» Exercise: Once the line with "13 => yesNo" is found in the data, output it and each following line exactly, up to and including the line with "(section 6.6) -/", and nothing before or after.

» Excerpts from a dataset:
Content starts

-- ==== Sys2Proof/Tests/Slice0.lean ====
section
/-! SUPPORT. The author's own tests: each check of WellFormed refuses an ill-formed command, and for each statement with hypotheses a
small state and operands that meet all of them together, clause by clause. -/

set_option Elab.async false

namespace Sys2Proof.Tests

open Sys2Proof Sys2Proof.Machine

/-- A started module. -/
def on : State := { State.reset with pow := { State.reset.pow with started := true } }
/-- A module after a line loss. -/
def down : State := { State.reset with pow := { State.reset.pow with power := .down } }

/-- A module that was powered without SCCP. -/
def plain : State := { on with pow := { on.pow with noclass := true } }

/-- VBUS_OUT closed; opened with two failed retries; latched open. -/
def vbus : State := { on with pow := { on.pow with vbusClosed := true } }
def vbus2 : State := { on with pow := { on.pow with vbusClosed := false, vbusRetries := 2, vbusLatched := false } }
def vbus3 : State := { on with pow := { on.pow with vbusClosed := false, vbusLatched := true } }

/-- KEY of RESET_CTL holds 0xC0DE. -/
def keyHeld : State := on.setFld F.sysResetCtlKey 0xC0DE
def plainKey : State := plain.setFld F.sysResetCtlKey 0xC0DE
/-- A module that was powered without SCCP and whose rails are off. -/
def plainOff : State := { plain with pow := { plain.pow with power := .off, started := false } }
def plainDown : State := { plain with pow := { plain.pow with power := .down, started := false } }
/-- Bank A is valid: an image without parts. -/
def bankHead : List Byte := leBytes 4 0x4B4E4142 ++ leBytes 4 7 ++ List.replicate 32 0
def banked (s : State) : State := { s with barn := norProgram s.barn (headerAt 0) (bankHead ++ leBytes 4 (crc32c bankHead)) }
/-- A classification of 5 W, which no profile fits, and the same module after a line loss. -/
def weak : State := { on with pow := { on.pow with classified := true, podlWatts := 5 } }
def weakDown : State := { weak with pow := { weak.pow with power := .down, started := false } }

def badVerdict : Verdict := { reason := 3, pipe := 0, port := 0, item := 5, next := false, value := 0, lift := 0 }
def goodVerdict : Verdict := { badVerdict with reason := 0 }
/-- A strobe in proof. -/
def proving (v : Verdict) : State := { on with scene := { on.scene with inHand := some (.strobe 0x80 0x80 [] [], v) } }
/-- A strobe of PIPE that changes one word of pipe 2 has passed. -/
def pipeStrobe : State :=
  { on with scene := { on.scene with inHand := some (.strobe 0x80 0x80 [(A.pipeHtime0 2, (5 : Word))] [], goodVerdict) } }
/-- A camera port whose shadow copy is refused: a strobe of LANE alone. -/
def badLane : State := on.setShadow (A.laneCfg 0) 0x80000007

def keyed : State := { on with regs := { on.regs with keys := [(A.ringKey 2, 5)] } }

def loHeld : State := { on with regs := { on.regs with loHeld := [(A.ringMacLo, 5)] } }

/-- The SPI path's loft pair set to a word; and a module that shows a host scene. -/
def loftAt (w : Word) : State := writeWord { on with loft := [(20, 1), (21, 2), (22, 3), (23, 4)] } .spi (BitVec.ofNat 32 A.objLoftIndex) w
def hostShown : State := on.setFld F.sysStateState 2
/-- An INDEX register set to a word. -/
def indexAt (reg : Nat) (w : Word) : State := writeWord on .spi (BitVec.ofNat 32 reg) w
/-- The next word of the entry of the granary that was read, and of the gate lists. -/
def latched : State := readWord (indexAt A.objGranIndex 0x10000008) .spi (BitVec.ofNat 32 A.objGranData)
def buffered : State := writeWord (indexAt A.schedGclIndex 0x10000004) .spi (BitVec.ofNat 32 A.schedGclData) 5
/-- The barn erases a journal sector, and the host sees its plane busy. -/
def busyPlane (w : Word) : State := { indexAt A.barnIndex w with barn := { barnReset with erasing := [5] } }

/-- RAW frames over LINK_A, which is up. -/
def linked : State :=
  ((on.setFld F.ringHwCtlTransport 2).setFld F.ringHwCtlLinkaEn 1).setFld F.ringLinkStatAUp 1
def theSess : Sess :=
  { id := 7, devNonce := 9, hostNonce := 10, link := .a, hwCtl := linked.reg A.ringHwCtl, port := 0, keepalive := 5, mac := 0, hostMac := 0,
    ip4Local := 0, ip4Host := 0, ip6Local := 0, ip6Host := 0, hopLimit := 64 }
/-- A session is open. -/
def open7 : State := { linked with hw := { linked.hw with cur := some theSess } }
def bare (kind : Nat) (seq : BitVec 32) (len : BitVec 16) : RxFrame :=
  { link := .a, fcsOk := true, dstMac := 0, vlan := none, encap := .raw, version := 1,
    kind := BitVec.ofNat 8 kind, session := 7, seq := seq, ack := 0, length := len,
    room := 300, retx := false, tag := 0 }
/-- A frame with the tag that goes with it. -/
def tagged (s : State) (nonce : Option (BitVec 64)) (f : RxFrame) (kind : Nat) (bytes : List Byte) : RxFrame :=
  { f with tag := tagOf s nonce (rxHeader f kind) bytes }
theorem tagged_tag (s : State) (nonce : Option (BitVec 64)) (f : RxFrame) (kind : Nat) (bytes : List Byte) :
    tagOf s nonce (rxHeader (tagged s nonce f kind bytes) kind) bytes = (tagged s nonce f kind bytes).tag := rfl
theorem tag_off (x : BitVec 64) : x ≠ x + 1 := by bv_omega
theorem tag_keys {s t : State} (h : keyBytes s = keyBytes t) (nonce : Option (BitVec 64)) (head body : List Byte) :
    tagOf s nonce head body = tagOf t nonce head body := by simp only [tagOf, h]
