/-! ### Table ZONE (section 5.1) -/

/-- The fields of a zone as read (R80). -/
def Zone.read (z : Zone) : Nat → Option Int
  | 0 => some (linkCode z.config.doPoint)
  | 1 => some (linkCode z.config.airflowPoint)
  | 2 => some (linkCode z.config.valveOutput)
  | 3 => some z.config.baseSetpoint
  | 4 => some z.config.economyOffset
  | 5 => some z.config.stormSetpoint
  | 6 => some z.config.kp
  | 7 => some z.config.ki
  | 8 => some z.config.biasAir
  | 9 => some z.config.minAir
  | 10 => some z.config.maxAir
  | 11 => some z.config.fixedAir
  | 12 => some z.config.tripAir
  | 13 => some (flagCode z.config.cyclic)
  | 14 => some z.config.valveGain
  | 15 => some z.config.valveRate
  | 16 => some z.mode.code
  | 17 => some z.setpoint
  | 18 => some z.integral
  | 19 => some z.demand
  | 20 => some (optionCode (z.grant.map fun g => (g : Int)))
  | 21 => some (flagCode z.cut)
  | 22 => some (flagCode z.reseed)
  | 23 => some (flagCode z.offDemand)
  | _ => none

/-- One field of a zone written into its lane's pending set (R55, R80); `accepts` says which outputs its valve output may name. -/
def ZoneConfig.write (accepts : OutputIdx → Bool) (c : ZoneConfig) (id : Nat) (v : Int) : Written ZoneConfig :=
  match id with
  | 0 => link 128 v fun x => { c with doPoint := x }
  | 1 => link 128 v fun x => { c with airflowPoint := x }
  | 2 => (link 64 v fun x => ({ c with valveOutput := x } : ZoneConfig)).bind fun r =>
      if (r.1.valveOutput.map accepts).getD true then some r else none
  | 3 => numeric 200 4000 v fun x => { c with baseSetpoint := x }
  | 4 => numeric 0 2000 v fun x => { c with economyOffset := x }
  | 5 => numeric 200 4000 v fun x => { c with stormSetpoint := x }
  | 6 => numeric 0 65535 v fun x => { c with kp := x }
  | 7 => numeric 0 65535 v fun x => { c with ki := x }
  | 8 => numeric 0 65535 v fun x => { c with biasAir := x.toNat }
  | 9 => numeric 0 65535 v fun x => { c with minAir := x.toNat }
  | 10 => numeric 0 65535 v fun x => { c with maxAir := x.toNat }
  | 11 => numeric 0 65535 v fun x => { c with fixedAir := x.toNat }
  | 12 => numeric 0 65535 v fun x => { c with tripAir := x.toNat }
  | 13 => yesNo v fun x => { c with cyclic := x }
  | 14 => numeric 0 1023 v fun x => { c with valveGain := x }
  | 15 => numeric 1 1000 v fun x => { c with valveRate := x }
  | _ => none

/-- Min air and max air as they will stand (R80). -/
def ZoneConfig.settle (c : ZoneConfig) : ZoneConfig × Bool :=
  if c.maxAir < c.minAir then ({ c with maxAir := c.minAir }, true) else (c, false)

/-! ### Table BLOWER (section 6.6) -/

/-- The three timers and the flag of a blower as read. -/
def BlowerState.timers : BlowerState → Option Nat × Option Nat × Option Nat × Bool
  | .starting w t => (w, some t, none, false)
  | .stopping r => (none, none, some r, false)
  | .running p => (none, none, none, p)
  | .unknown => (none, none, none, false)
  | .stopped => (none, none, none, false)
  | .faulted => (none, none, none, false)
  | .handControl => (none, none, none, false)
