-- ==== Sys2Proof/Machine/Dispatch.lean ====
section
/-! DEFINITION. One arm for each command: its meaning. -/
namespace Sys2Proof.Machine

/-- The effect of a command on everything but the queue. -/
def exec (i : Instr) (s : State) : Host.Outcome State Fault Refusal :=
  match i with
  | .resetAssert => Sys2Proof.Machine.execResetAssert s
  | .startUp straps => Sys2Proof.Machine.execStartUp straps s
  | .bypassEnd => Sys2Proof.Machine.execBypassEnd s
  | .frameArrival bytes => Sys2Proof.Machine.execFrameArrival bytes s
  | .frameSent => Sys2Proof.Machine.execFrameSent s
  | .ringSilenceExpiry => Sys2Proof.Machine.execRingSilenceExpiry s
  | .ageExpiry point => Sys2Proof.Machine.execAgeExpiry point s
  | .exitHoldExpiry => Sys2Proof.Machine.execExitHoldExpiry s
  | .lanePeriodExpiry lane => Sys2Proof.Machine.execLanePeriodExpiry lane s
  | .phaseExpiry lane => Sys2Proof.Machine.execPhaseExpiry lane s
  | .allocationExpiry => Sys2Proof.Machine.execAllocationExpiry s
  | .warmUpExpiry blower => Sys2Proof.Machine.execWarmUpExpiry blower s
  | .startTimeoutExpiry blower => Sys2Proof.Machine.execStartTimeoutExpiry blower s
  | .rundownExpiry blower => Sys2Proof.Machine.execRundownExpiry blower s
  | .pacingExpiry line => Sys2Proof.Machine.execPacingExpiry line s
  | .resendExpiry output => Sys2Proof.Machine.execResendExpiry output s
  | .countdownExpiry => Sys2Proof.Machine.execCountdownExpiry s
  | .holdExpiry watch => Sys2Proof.Machine.execHoldExpiry watch s
  | .commitCompletion success => Sys2Proof.Machine.execCommitCompletion success s
  | .badRequest src tag code args => Sys2Proof.Machine.execBadRequest src tag code args s
  | .readFields src tag table index first count => Sys2Proof.Machine.execReadFields src tag table index first count s
  | .writeFieldsRoute src tag index first vs => Sys2Proof.Machine.execWriteFieldsRoute src tag index first vs s
  | .writeFieldsPoint src tag index first vs => Sys2Proof.Machine.execWriteFieldsPoint src tag index first vs s
  | .writeFieldsOutput src tag index first vs => Sys2Proof.Machine.execWriteFieldsOutput src tag index first vs s
  | .writeFieldsLane src tag index first vs => Sys2Proof.Machine.execWriteFieldsLane src tag index first vs s
  | .writeFieldsZone src tag index first vs => Sys2Proof.Machine.execWriteFieldsZone src tag index first vs s
  | .writeFieldsBlower src tag index first vs => Sys2Proof.Machine.execWriteFieldsBlower src tag index first vs s
  | .writeFieldsReturn src tag index first vs => Sys2Proof.Machine.execWriteFieldsReturn src tag index first vs s
  | .writeFieldsWatch src tag index first vs => Sys2Proof.Machine.execWriteFieldsWatch src tag index first vs s
  | .writeFieldsPlant src tag index first vs => Sys2Proof.Machine.execWriteFieldsPlant src tag index first vs s
  | .writeFieldsAllocator src tag index first vs => Sys2Proof.Machine.execWriteFieldsAllocator src tag index first vs s
  | .readStatus src tag => Sys2Proof.Machine.execReadStatus src tag s
  | .commitStore src tag => Sys2Proof.Machine.execCommitStore src tag s
  | .restart src tag => Sys2Proof.Machine.execRestart src tag s
  | .lockRoute src tag entry => Sys2Proof.Machine.execLockRoute src tag entry s
  | .forcePoint src tag point value => Sys2Proof.Machine.execForcePoint src tag point value s
  | .releasePoint src tag point => Sys2Proof.Machine.execReleasePoint src tag point s
  | .setRegime src tag lane regime => Sys2Proof.Machine.execSetRegime src tag lane regime s
  | .restoreLane src tag lane => Sys2Proof.Machine.execRestoreLane src tag lane s
  | .acknowledge src tag watch => Sys2Proof.Machine.execAcknowledge src tag watch s
  | .releaseOutput src tag output => Sys2Proof.Machine.execReleaseOutput src tag output s
  | .refresh src tag seconds => Sys2Proof.Machine.execRefresh src tag seconds s
  | .readHistory src tag count => Sys2Proof.Machine.execReadHistory src tag count s
  | .resumeCapture src tag => Sys2Proof.Machine.execResumeCapture src tag s
  | .ringInIdleInFrame bytes => Sys2Proof.Machine.execRingInIdleInFrame bytes s

end Sys2Proof.Machine
end

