/-- The guard treats one item by the first case that applies (R146): no output for it, a valve of a TRIPPED lane, a source that is no
supervisor source, or the value clamped; the accepted value becomes last commanded, and under a running countdown the output SUPERVISED. A change
of an output's state captures its OVERRIDE entry, and then each zone in index order that names the output and is not idle decides its mode, HELD under
SUPERVISED and by its DO point under AUTO, with a ZONE_MODE entry where that changes it (R83, R84, R141); an output that has the state already is left
as it is. -/
def Obligations.GuardTreatsItems : Prop :=
  (∀ (s : State) (o : OutputIdx) (new : OutputState),
    let out := s.outputs.get o
    let mode := fun z => if new = .supervised then Mode.held
      else if (s.usable (s.zones.get z).config.doPoint).isSome then Mode.doControl else Mode.fixedAir
    let moved := (indices 32).filter fun z =>
      decide ((s.zones.get z).config.valveOutput = some o ∧ s.isIdle z = false ∧ (s.zones.get z).mode ≠ mode z)
    (out.state = new → s.changeOutput o new = s) ∧
    (out.state ≠ new → s.changeOutput o new =
      ((s.withOutputs (s.outputs.set o { out with state := new })).withZones (Table.build fun z =>
        let zn := s.zones.get z
        if z ∈ moved then { zn with mode := mode z, reseed := zn.reseed || mode z == .doControl } else zn)).withHistory
        (moved.foldl (fun h z => h.capture s.timeCount (.zoneMode z (s.zones.get z).mode (mode z)))
          (s.history.capture s.timeCount (.override o out.state new))))) ∧
  ∀ (s : State) (dst src : Addr) (item : CommandItem),
    let found := fun (o : OutputIdx) => (s.outputs.get o).config.destination ≠ 0 ∧ (s.outputs.get o).config.destination = dst ∧
      (s.outputs.get o).config.channel = item.channel
    let noted := fun (o : OutputIdx) (v : Int) =>
      let out := s.outputs.get o
      (s.withOutputs (s.outputs.set o
        { out with
          last := some v, unsent := false
          resendTimer := if out.config.resend = 0 then out.resendTimer else some (out.config.resend * 10) })).withRing
        { s.ring with transmit := s.ring.transmit.map fun q => match q.body with
          | .command (some p) ch w => if p = o then { q with body := .command (some p) ch v } else { q with body := .command (some p) ch w }
          | _ => q }
    ((∀ o, ¬found o) → s.guardItem dst src item = (s, some item)) ∧
    (∀ o, found o → (∀ p, p < o → ¬found p) →
      let c := (s.outputs.get o).config
      let tripped := c.kind = .zoneValve ∧ (s.lanes.get (laneOf c.owner)).state.regime = .tripped
      let v := clampInt c.low c.high item.value
      (tripped → s.guardItem dst src item = (noted o c.trip, some { item with value := c.trip })) ∧
      (¬tripped → s.isSupervisor src = false → s.guardItem dst src item = (s, none)) ∧
      (¬tripped → s.isSupervisor src = true → s.supervision.countdown = none →
        s.guardItem dst src item = (noted o v, some { item with value := v })) ∧
      (¬tripped → s.isSupervisor src = true → s.supervision.countdown.isSome = true →
        s.guardItem dst src item = ((noted o v).changeOutput o .supervised, some { item with value := v })))

/-- REFRESH and the countdown's expiry (R148, R149): a lease of at least 5 s is loaded, and an active SUPERVISION_LOST is cleared with its SUPERVISION
entry, which the watch unit takes before the reply is offered; the expiry releases every output in index order, disables the countdown and makes
SUPERVISION_LOST active. Where the countdown is disabled there is no such event (MODEL'S CHOICE, log entry 4). -/
def Obligations.RefreshAndCountdownExpiry : Prop :=
  (∀ (s : State) (src : Addr) (tag seconds : Byte), s.Serves src →
    let loaded : Supervision := { countdown := some (max 5 seconds.toNat * 10), lost := false }
    let result : Result := if seconds.toNat < 5 then .okClamped else .ok
    (s.supervision.lost = false →
      exec (.refresh src tag seconds) s = .next ((s.replied src 13 tag result []).withSupervision loaded)) ∧
    (s.supervision.lost = true → s.Calm →
      exec (.refresh src tag seconds) s = .next
        (((s.replied src 13 tag result []).withSupervision loaded).capture (.supervision true false))) ∧
    (s.supervision.lost = true →
      exec (.refresh src tag seconds) s = .next (State.reply src 13 tag
        (((s.hearing.withSupervision loaded).capture (.supervision true false)).raise (.level .supervisionLost false),
          some (result, []))))) ∧
  (∀ s : State, s.power = .running →
    (s.supervision.countdown = none → exec .countdownExpiry s = .next s) ∧
    (s.supervision.countdown.isSome = true → s.supervision.lost = false →
      let released := (indices 64).foldl (fun u o => u.changeOutput o .auto) s
      exec .countdownExpiry s = .next (((released.withSupervision { countdown := none, lost := true }).capture
        (.supervision false true)).raise (.level .supervisionLost true)).drain ∧
      ∀ o, released.outputs.get o = { s.outputs.get o with state := .auto }))

/-- RELEASE_OUTPUT (R150): an AUTO output is answered OK with no change; a SUPERVISED one returns to AUTO with its OVERRIDE entry, and each zone
that names it and is not idle decides its mode anew (R84, R141). Nothing else of the output changes and nothing is sent but the reply. -/
def Obligations.ReleaseOutputReturnsToAuto : Prop :=
  ∀ (s : State) (src : Addr) (tag output : Byte), s.Serves src →
    (63 < output.toNat → exec (.releaseOutput src tag output) s = .next (s.replied src 12 tag .badIndex [])) ∧
    (∀ o : OutputIdx, output.toNat = o.val →
      ((s.outputs.get o).state = .auto → exec (.releaseOutput src tag output) s = .next (s.replied src 12 tag .ok [])) ∧
      ((s.outputs.get o).state = .supervised →
        let outputs := s.outputs.set o { s.outputs.get o with state := .auto }
        let named := fun z => (s.zones.get z).config.valveOutput = some o ∧ s.isIdle z = false
        let mode := fun z => if (s.usable (s.zones.get z).config.doPoint).isSome then Mode.doControl else Mode.fixedAir
        let moved := (indices 32).filter fun z => decide (named z ∧ (s.zones.get z).mode ≠ mode z)
        exec (.releaseOutput src tag output) s = .next
          ((((s.replied src 12 tag .ok []).withOutputs outputs).withZones (Table.build fun z =>
            let zn := s.zones.get z
            if z ∈ moved then { zn with mode := mode z, reseed := zn.reseed || mode z == .doControl } else zn)).withHistory
            (moved.foldl (fun h z => h.capture s.timeCount (.zoneMode z (s.zones.get z).mode (mode z)))
              (s.history.capture s.timeCount (.override o .supervised .auto))))))

/-! ### Watches, trips and holds -/

/-- One watch's answer to one change of its subject (R160 to R163): an OFF watch and another subject are passed over, a value test of an
unusable point is skipped, and otherwise the truth is formed and, in ARMED, counted: a true with count 0 fires the watch. -/
def Obligations.EvaluationFormsAndCountsTheTruth : Prop :=
  ∀ (s : State) (ch : Change) (w : WatchIdx),
    let x := s.watches.get w
    let c := x.config
    let passes := fun (t : State) (truth : Bool) (value : Int) =>
      let y := { x with truth := truth }
      (x.state ≠ .armed → t = s.withWatches (s.watches.set w y)) ∧
      (x.state = .armed → truth = false → t = s.withWatches (s.watches.set w { y with count := c.persistence - 1 })) ∧
      (x.state = .armed → truth = true → x.count ≠ 0 → t = s.withWatches (s.watches.set w { y with count := x.count - 1 })) ∧
      (x.state = .armed → truth = true → x.count = 0 → t = (s.withWatches (s.watches.set w y)).fire w value)
    let isTrue := fun (v : Int) =>
      (c.test = .above ∧ c.high ≤ v) ∨ (c.test = .below ∧ v ≤ c.low) ∨ (c.test = .outside ∧ (c.high ≤ v ∨ v ≤ c.low))
    let isFalse := fun (v : Int) =>
      (c.test = .above ∧ v ≤ c.high - c.hysteresis) ∨ (c.test = .below ∧ c.low + c.hysteresis ≤ v) ∨
        (c.test = .outside ∧ c.low + c.hysteresis ≤ v ∧ v ≤ c.high - c.hysteresis)
    (x.state = .off ∨ c.subject ≠ ch.subject → s.evaluateWatch ch w = s) ∧
    (x.state ≠ .off → c.subject = ch.subject →
      (∀ p, ch = .point p →
        let pt := (s.points.get p).state
        (c.test = .unusable → passes (s.evaluateWatch ch w) pt.usable.isNone pt.quality.code) ∧
        (c.test = .above ∨ c.test = .below ∨ c.test = .outside →
          (pt.usable = none → s.evaluateWatch ch w = s) ∧
          (∀ v, pt.usable = some v →
            passes (s.evaluateWatch ch w) (if isTrue v then true else if isFalse v then false else x.truth) v))) ∧
      (c.test = .active →
        (∀ l b, ch = .level l b → passes (s.evaluateWatch ch w) b 1) ∧ (∀ e, ch = .event e → passes (s.evaluateWatch ch w) true 1)))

Content ends

» Answer to this problem:
  | 13 => yesNo v fun x => { c with cyclic := x }
  | 14 => numeric 0 1023 v fun x => { c with valveGain := x }
  | 15 => numeric 1 1000 v fun x => { c with valveRate := x }
  | _ => none

/-- Min air and max air as they will stand (R80). -/
def ZoneConfig.settle (c : ZoneConfig) : ZoneConfig × Bool :=
  if c.maxAir < c.minAir then ({ c with maxAir := c.minAir }, true) else (c, false)

/-! ### Table BLOWER (section 6.6) -/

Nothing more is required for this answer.